[Collected data]
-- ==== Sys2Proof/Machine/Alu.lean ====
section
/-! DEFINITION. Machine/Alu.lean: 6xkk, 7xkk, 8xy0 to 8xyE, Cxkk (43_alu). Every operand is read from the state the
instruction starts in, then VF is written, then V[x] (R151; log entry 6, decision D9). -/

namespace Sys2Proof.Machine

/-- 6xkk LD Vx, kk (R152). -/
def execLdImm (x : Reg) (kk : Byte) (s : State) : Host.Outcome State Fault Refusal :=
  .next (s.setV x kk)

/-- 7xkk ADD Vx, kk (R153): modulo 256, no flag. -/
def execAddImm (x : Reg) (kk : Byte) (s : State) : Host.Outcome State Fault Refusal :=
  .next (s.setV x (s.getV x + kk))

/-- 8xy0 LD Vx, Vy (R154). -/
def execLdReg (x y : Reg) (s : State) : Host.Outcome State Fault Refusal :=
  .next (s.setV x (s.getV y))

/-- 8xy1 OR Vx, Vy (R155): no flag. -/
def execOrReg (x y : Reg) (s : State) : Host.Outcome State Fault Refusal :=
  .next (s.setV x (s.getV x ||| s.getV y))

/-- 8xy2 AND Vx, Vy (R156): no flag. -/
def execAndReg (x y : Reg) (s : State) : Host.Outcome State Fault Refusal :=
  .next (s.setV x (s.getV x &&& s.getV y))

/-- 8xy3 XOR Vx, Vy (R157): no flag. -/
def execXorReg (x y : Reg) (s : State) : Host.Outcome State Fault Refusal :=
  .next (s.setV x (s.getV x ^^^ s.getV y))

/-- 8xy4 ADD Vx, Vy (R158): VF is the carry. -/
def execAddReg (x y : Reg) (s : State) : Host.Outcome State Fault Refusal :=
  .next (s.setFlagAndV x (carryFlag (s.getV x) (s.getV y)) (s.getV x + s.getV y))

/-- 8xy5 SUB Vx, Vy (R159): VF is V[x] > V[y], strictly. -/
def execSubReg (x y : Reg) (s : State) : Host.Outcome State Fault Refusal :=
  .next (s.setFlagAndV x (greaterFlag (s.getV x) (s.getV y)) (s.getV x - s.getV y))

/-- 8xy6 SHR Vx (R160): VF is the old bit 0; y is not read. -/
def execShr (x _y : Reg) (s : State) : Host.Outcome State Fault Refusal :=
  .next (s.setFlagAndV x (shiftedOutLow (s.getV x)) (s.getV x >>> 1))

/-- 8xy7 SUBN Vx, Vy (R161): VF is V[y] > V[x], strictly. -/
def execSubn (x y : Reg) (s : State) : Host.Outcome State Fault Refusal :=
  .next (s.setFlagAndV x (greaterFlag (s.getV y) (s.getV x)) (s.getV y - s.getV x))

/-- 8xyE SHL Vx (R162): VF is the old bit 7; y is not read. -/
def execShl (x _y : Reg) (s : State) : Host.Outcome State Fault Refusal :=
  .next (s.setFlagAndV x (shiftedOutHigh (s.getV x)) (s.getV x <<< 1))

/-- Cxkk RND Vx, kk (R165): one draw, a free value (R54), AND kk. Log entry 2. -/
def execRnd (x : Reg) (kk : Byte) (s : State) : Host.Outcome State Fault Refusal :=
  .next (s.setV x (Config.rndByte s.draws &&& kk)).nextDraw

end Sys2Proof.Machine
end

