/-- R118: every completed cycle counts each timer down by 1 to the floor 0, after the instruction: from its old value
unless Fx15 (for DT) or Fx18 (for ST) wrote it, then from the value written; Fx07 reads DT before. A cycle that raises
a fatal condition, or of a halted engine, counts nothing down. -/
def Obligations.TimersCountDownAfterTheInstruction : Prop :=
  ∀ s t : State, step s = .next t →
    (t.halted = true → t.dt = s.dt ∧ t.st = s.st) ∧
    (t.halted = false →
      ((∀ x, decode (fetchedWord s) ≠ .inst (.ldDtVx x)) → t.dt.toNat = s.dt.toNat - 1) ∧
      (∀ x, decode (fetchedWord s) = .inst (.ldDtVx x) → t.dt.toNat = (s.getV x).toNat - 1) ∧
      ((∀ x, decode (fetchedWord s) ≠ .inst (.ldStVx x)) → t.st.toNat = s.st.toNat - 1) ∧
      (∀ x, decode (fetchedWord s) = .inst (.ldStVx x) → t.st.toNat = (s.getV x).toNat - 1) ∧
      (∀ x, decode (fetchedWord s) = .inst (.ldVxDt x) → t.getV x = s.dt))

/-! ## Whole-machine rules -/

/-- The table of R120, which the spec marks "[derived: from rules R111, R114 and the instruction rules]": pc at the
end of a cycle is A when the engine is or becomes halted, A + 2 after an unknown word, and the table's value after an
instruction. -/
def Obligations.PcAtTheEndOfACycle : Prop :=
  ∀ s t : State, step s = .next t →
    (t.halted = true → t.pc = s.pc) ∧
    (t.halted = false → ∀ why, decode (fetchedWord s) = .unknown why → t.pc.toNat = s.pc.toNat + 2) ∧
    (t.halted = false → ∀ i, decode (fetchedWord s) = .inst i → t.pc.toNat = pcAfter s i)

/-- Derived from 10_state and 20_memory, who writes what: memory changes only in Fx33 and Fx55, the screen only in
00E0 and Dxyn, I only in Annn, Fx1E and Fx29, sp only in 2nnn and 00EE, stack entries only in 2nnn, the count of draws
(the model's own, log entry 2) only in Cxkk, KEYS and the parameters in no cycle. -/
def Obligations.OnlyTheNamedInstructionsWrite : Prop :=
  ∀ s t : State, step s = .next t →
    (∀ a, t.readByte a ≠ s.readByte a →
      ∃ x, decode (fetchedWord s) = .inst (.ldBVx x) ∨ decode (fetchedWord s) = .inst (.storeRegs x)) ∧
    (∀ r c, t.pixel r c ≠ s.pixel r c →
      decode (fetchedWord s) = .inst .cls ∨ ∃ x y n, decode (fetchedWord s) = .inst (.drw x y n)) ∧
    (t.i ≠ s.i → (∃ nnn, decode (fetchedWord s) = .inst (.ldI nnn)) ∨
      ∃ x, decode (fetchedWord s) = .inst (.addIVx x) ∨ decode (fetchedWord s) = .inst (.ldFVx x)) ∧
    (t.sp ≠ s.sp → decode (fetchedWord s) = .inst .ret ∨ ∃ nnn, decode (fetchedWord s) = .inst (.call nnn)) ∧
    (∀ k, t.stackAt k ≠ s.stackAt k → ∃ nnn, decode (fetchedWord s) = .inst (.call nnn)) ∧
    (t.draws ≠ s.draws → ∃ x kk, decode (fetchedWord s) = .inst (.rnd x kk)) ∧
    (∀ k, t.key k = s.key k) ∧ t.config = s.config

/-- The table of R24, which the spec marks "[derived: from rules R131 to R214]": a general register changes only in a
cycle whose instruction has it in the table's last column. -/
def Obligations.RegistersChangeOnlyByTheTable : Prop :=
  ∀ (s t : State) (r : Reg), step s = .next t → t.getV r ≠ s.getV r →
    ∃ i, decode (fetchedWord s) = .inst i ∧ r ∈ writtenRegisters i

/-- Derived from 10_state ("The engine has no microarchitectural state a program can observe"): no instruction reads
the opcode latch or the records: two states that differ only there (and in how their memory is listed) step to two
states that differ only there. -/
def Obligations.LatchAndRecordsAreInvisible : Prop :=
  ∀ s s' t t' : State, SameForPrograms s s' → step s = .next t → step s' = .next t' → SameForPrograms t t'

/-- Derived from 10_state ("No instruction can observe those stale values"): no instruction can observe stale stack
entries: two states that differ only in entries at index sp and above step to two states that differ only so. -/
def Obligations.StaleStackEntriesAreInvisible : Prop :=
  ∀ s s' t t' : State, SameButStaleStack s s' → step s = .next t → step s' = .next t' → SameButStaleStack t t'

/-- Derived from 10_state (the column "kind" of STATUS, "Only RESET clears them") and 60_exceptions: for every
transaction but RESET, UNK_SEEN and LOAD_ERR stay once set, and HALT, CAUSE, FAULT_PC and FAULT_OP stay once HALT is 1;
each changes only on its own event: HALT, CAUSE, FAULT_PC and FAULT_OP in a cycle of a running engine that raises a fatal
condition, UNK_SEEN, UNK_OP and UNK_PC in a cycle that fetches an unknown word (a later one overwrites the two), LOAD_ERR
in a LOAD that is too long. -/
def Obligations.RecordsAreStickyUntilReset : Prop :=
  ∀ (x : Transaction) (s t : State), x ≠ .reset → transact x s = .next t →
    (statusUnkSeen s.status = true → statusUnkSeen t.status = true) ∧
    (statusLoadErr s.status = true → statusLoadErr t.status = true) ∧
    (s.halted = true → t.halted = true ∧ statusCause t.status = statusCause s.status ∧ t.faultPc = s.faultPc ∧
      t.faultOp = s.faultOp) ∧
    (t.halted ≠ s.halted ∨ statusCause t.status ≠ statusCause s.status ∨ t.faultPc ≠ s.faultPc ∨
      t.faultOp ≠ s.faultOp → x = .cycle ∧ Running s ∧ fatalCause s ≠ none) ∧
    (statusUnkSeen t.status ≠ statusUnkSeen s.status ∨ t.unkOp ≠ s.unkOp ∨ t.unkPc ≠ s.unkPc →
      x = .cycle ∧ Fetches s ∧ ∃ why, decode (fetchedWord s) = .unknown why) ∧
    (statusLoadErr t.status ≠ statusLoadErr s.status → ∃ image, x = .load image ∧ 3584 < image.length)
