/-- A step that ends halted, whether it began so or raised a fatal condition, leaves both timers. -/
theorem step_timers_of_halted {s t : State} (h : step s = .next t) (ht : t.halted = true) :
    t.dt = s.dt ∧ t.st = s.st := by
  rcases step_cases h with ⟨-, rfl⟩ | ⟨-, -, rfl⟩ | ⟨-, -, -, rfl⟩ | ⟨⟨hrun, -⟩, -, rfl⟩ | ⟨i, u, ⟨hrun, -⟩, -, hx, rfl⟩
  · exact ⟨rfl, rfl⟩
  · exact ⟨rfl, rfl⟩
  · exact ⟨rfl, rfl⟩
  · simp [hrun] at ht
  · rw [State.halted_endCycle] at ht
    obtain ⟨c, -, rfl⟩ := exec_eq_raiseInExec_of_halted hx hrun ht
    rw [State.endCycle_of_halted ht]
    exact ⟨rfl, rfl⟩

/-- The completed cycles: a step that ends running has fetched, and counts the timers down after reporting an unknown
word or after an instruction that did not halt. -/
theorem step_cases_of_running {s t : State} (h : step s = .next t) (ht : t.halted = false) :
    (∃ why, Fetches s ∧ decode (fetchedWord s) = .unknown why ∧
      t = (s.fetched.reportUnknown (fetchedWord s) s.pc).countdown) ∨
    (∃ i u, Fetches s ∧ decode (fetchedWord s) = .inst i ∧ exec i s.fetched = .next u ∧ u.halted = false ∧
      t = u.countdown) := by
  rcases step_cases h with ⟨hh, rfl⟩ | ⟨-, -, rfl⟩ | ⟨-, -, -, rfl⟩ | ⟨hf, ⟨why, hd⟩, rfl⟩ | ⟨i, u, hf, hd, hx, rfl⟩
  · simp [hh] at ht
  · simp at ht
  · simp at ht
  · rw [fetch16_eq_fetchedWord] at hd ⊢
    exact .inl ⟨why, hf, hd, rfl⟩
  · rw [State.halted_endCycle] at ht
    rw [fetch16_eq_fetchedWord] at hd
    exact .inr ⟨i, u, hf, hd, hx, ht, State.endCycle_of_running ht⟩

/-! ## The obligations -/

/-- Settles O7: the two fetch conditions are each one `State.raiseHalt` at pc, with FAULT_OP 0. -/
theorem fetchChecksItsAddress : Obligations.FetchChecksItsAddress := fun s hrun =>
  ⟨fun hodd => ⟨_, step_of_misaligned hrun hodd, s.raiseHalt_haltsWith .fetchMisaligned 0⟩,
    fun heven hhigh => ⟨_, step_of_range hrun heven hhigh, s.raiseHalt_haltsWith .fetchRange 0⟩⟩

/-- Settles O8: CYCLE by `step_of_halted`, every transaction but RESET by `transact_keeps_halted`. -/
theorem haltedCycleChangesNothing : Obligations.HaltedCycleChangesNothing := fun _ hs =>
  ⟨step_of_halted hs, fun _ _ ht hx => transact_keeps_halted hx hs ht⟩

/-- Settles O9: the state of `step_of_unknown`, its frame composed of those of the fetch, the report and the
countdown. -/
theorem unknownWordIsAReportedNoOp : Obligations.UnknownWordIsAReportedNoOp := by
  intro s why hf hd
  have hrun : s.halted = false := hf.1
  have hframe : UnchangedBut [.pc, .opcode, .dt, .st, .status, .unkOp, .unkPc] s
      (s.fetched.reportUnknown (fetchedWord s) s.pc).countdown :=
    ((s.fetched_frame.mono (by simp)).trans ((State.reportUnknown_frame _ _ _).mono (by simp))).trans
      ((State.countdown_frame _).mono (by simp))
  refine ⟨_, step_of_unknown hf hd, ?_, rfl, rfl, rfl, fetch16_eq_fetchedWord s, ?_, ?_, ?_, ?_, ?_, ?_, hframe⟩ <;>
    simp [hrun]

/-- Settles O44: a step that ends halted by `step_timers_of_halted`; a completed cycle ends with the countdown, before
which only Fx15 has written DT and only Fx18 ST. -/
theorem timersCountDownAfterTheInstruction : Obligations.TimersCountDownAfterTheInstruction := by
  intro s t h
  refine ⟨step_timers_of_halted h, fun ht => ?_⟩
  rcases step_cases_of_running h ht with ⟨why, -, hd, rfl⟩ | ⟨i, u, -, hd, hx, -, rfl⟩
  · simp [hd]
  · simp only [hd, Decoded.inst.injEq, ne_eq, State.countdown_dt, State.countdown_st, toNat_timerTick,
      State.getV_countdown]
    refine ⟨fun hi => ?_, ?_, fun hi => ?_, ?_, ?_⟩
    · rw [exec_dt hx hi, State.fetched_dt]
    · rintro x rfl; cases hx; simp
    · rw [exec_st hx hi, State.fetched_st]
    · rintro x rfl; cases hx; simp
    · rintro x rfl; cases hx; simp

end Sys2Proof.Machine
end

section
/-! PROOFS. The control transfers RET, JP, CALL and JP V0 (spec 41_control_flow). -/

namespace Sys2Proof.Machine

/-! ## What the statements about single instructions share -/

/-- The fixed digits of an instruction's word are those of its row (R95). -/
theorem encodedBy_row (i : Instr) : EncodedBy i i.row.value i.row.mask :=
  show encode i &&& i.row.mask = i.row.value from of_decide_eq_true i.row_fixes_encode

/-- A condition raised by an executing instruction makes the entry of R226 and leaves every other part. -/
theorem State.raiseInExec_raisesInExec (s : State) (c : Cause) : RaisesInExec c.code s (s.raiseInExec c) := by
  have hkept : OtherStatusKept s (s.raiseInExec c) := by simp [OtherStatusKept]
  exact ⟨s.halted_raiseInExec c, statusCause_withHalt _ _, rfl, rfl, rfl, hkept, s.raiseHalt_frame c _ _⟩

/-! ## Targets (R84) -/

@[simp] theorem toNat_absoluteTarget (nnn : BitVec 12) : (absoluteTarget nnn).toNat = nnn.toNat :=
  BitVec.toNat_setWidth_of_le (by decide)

Exercise instructions
The lines holding the word "that" are the answer. Find them in the entries and copy them.

Solution to the problem
unless Fx15 (for DT) or Fx18 (for ST) wrote it, then from the value written; Fx07 reads DT before. A cycle that raises
the opcode latch or the records: two states that differ only there (and in how their memory is listed) step to two
states that differ only there. -/
entries: two states that differ only in entries at index sp and above step to two states that differ only so. -/
each changes only on its own event: HALT, CAUSE, FAULT_PC and FAULT_OP in a cycle of a running engine that raises a fatal
condition, UNK_SEEN, UNK_OP and UNK_PC in a cycle that fetches an unknown word (a later one overwrites the two), LOAD_ERR
in a LOAD that is too long. -/
/-- A step that ends halted, whether it began so or raised a fatal condition, leaves both timers. -/
/-- The completed cycles: a step that ends running has fetched, and counts the timers down after reporting an unknown
word or after an instruction that did not halt. -/
/-- Settles O44: a step that ends halted by `step_timers_of_halted`; a completed cycle ends with the countdown, before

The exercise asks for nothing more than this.